/-- States and operands that meet the hypotheses of each clause of `HostRegisterCommandsComplete`. -/
theorem witness_HostRegisterCommandsComplete :
    (∃ (s : State) (h : Fin 3) (op : BitVec 8) (data : List (BitVec 8)) (k : Fin 8), s.portWrites h op = true ∧ data.length = 4 ∧ (fieldAt data 0 1).testBit k = true ∧ (s.hosts[State.spiHost h].slots[k]).st = .free) ∧
    (∃ (s : State) (h : Fin 3) (op : BitVec 8) (data : List (BitVec 8)) (k : Fin 8), s.portWrites h op = true ∧ data.length = 4 ∧ (fieldAt data 0 1).testBit k = true ∧ (s.hosts[State.spiHost h].slots[k]).st ≠ .free) ∧
    (∃ (s : State) (h : Fin 3) (op : BitVec 8) (data : List (BitVec 8)) (k : Fin 8), s.portWrites h op = true ∧ data.length = 4 ∧ (fieldAt data 0 1).testBit k = true ∧ (s.hosts[State.spiHost h].slots[k]).st = .done) ∧
    (∃ (s : State) (h : Fin 3) (op : BitVec 8) (k : Fin 8), s.portLive h = true ∧ op = 0x02#8 ∧ (s.hosts[State.spiHost h].slots[k]).st = .free) ∧
    (∃ (s : State) (h : Fin 3) (op : BitVec 8) (data : List (BitVec 8)) (k : Fin 8) (off : Nat), s.portLive h = true ∧ op = 0x02#8 ∧ off < 0x1200 ∧ data ≠ [] ∧ (s.hosts[State.spiHost h].slots[k]).st ≠ .free) ∧
    (∃ (s : State) (h : Fin 3) (op : BitVec 8) (data : List (BitVec 8)), s.portWrites h op = true ∧ data.length = 4 ∧ (fieldAt data 0 1 % 128 + 128 - s.hosts[State.spiHost h].tail) % 128 ≤ (s.hosts[State.spiHost h].head + 128 - s.hosts[State.spiHost h].tail) % 128) ∧
    (∃ (s : State) (h : Fin 3) (op : BitVec 8) (data : List (BitVec 8)), s.portWrites h op = true ∧ data.length = 4 ∧ (s.hosts[State.spiHost h].head + 128 - s.hosts[State.spiHost h].tail) % 128 < (fieldAt data 0 1 % 128 + 128 - s.hosts[State.spiHost h].tail) % 128) ∧
    (∃ (s : State) (h : Fin 3) (op : BitVec 8) (data : List (BitVec 8)), s.portWrites h op = true ∧ data.length = 4) ∧
    (∃ (s : State) (h : Fin 3) (op : BitVec 8) (data : List (BitVec 8)), s.portWrites h op = true ∧ data.length = 4) ∧
    (∃ (s : State) (h : Fin 3) (op : BitVec 8) (data : List (BitVec 8)), s.portWrites h op = true ∧ data.length = 4 ∧ (fieldAt data 0 4).testBit 8 = true) ∧
    (∃ (s : State) (h : Fin 3) (op : BitVec 8), s.portLive h = true ∧ op = 0x0B#8) ∧
    (∃ (s : State) (h : Fin 3) (op : BitVec 8) (data : List (BitVec 8)), s.portWrites h op = true ∧ data.length = 4) ∧
    (∃ (s : State) (h : Fin 3) (op : BitVec 8) (data : List (BitVec 8)), s.portWrites h op = true ∧ data.length = 4) ∧
    (∃ (s : State) (h : Fin 3) (op : BitVec 8) (data : List (BitVec 8)), s.portWrites h op = true ∧ data.length = 4 ∧ h ≠ 2) ∧
    (∃ (s : State) (h : Fin 3) (op : BitVec 8) (data : List (BitVec 8)), s.portWrites h op = true ∧ data.length = 4) ∧
    (∃ (s : State) (p : Fin 2) (w : Fin 32768) (clk : Nat), s.portLive ⟨p.val, by omega⟩ = true ∧ (s.xmem.last[(1 - p : Fin 2)]).any (State.meets ⟨w, true, clk⟩) = false) ∧
    (∃ (s : State) (p : Fin 2) (w : Fin 32768) (clk : Nat), s.portLive ⟨p.val, by omega⟩ = true ∧ (s.xmem.last[(1 - p : Fin 2)]).any (State.meets ⟨w, false, clk⟩) = false) ∧
    (∃ (s : State) (p : Fin 2) (wr : Bool) (w : Fin 32768) (clk : Nat) (b : XAccess), s.portLive ⟨p.val, by omega⟩ = true ∧ s.xmem.last[(1 - p : Fin 2)] = some b ∧ State.meets ⟨w, wr, clk⟩ b = true) :=
  ⟨⟨base, 2, 0x02, ([1, 0, 0, 0]), 0, by and_intros <;> decide +kernel⟩,
   ⟨(base.modSlot 2 0 fun x => { x with st := .posted }), 2, 0x02, ([1, 0, 0, 0]), 0, by and_intros <;> decide +kernel⟩,
   ⟨(base.modSlot 2 0 fun x => { x with st := .done }), 2, 0x02, ([1, 0, 0, 0]), 0, by and_intros <;> decide +kernel⟩,
   ⟨base, 2, 0x02, 7, by and_intros <;> decide +kernel⟩,
   ⟨(base.modSlot 2 0 fun x => { x with st := .accepted }), 2, 0x02, ([1, 0, 0, 0]), 0, 0, by and_intros <;> decide +kernel⟩,
   ⟨(base.modHost 2 fun x => { x with head := 1, tail := 0 }), 2, 0x02, ([1, 0, 0, 0]), by and_intros <;> decide +kernel⟩,
   ⟨(base.modHost 2 fun x => { x with head := 1, tail := 0 }), 2, 0x02, ([2, 0, 0, 0]), by and_intros <;> decide +kernel⟩,
   ⟨(base.modHost 2 fun x => { x with lost := 3 }), 2, 0x02, ([1, 0, 0, 0]), by and_intros <;> decide +kernel⟩,
   ⟨base, 2, 0x02, ([1, 0, 0, 0]), by and_intros <;> decide +kernel⟩,
   ⟨base, 2, 0x02, ([0, 1, 0, 0]), by and_intros <;> decide +kernel⟩,
   ⟨base, 2, 0x0B, by and_intros <;> decide +kernel⟩,
   ⟨base, 2, 0x02, ([1, 0, 0, 0]), by and_intros <;> decide +kernel⟩,
   ⟨base, 2, 0x02, ([1, 0, 0, 0]), by and_intros <;> decide +kernel⟩,
   ⟨base, 1, 0x02, ([1, 0, 0, 0]), by and_intros <;> decide +kernel⟩,
   ⟨base, 2, 0x02, ([0, 0, 0, 0xFF]), by and_intros <;> decide +kernel⟩,
   ⟨base, 1, 32767, 0, by and_intros <;> decide +kernel⟩,
   ⟨base, 0, 0, 0, by and_intros <;> decide +kernel⟩,
   ⟨({ base with xmem := { base.xmem with last := base.xmem.last.set 0 (some { word := 5, wr := false, clk := 10 }) } }), 1, true, 5, 12, ({ word := 5, wr := false, clk := 10 }), by and_intros <;> decide +kernel⟩⟩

● **WORK REQUEST**:
Using the records above, copy word for word the line with "1, 0x02, ([1, 0, 0, 0]), by", the line with "0, 0, 0, by", and every line between them.

● **PROBLEM SOLUTION**:
   ⟨base, 1, 0x02, ([1, 0, 0, 0]), by and_intros <;> decide +kernel⟩,
   ⟨base, 2, 0x02, ([0, 0, 0, 0xFF]), by and_intros <;> decide +kernel⟩,
   ⟨base, 1, 32767, 0, by and_intros <;> decide +kernel⟩,
   ⟨base, 0, 0, 0, by and_intros <;> decide +kernel⟩,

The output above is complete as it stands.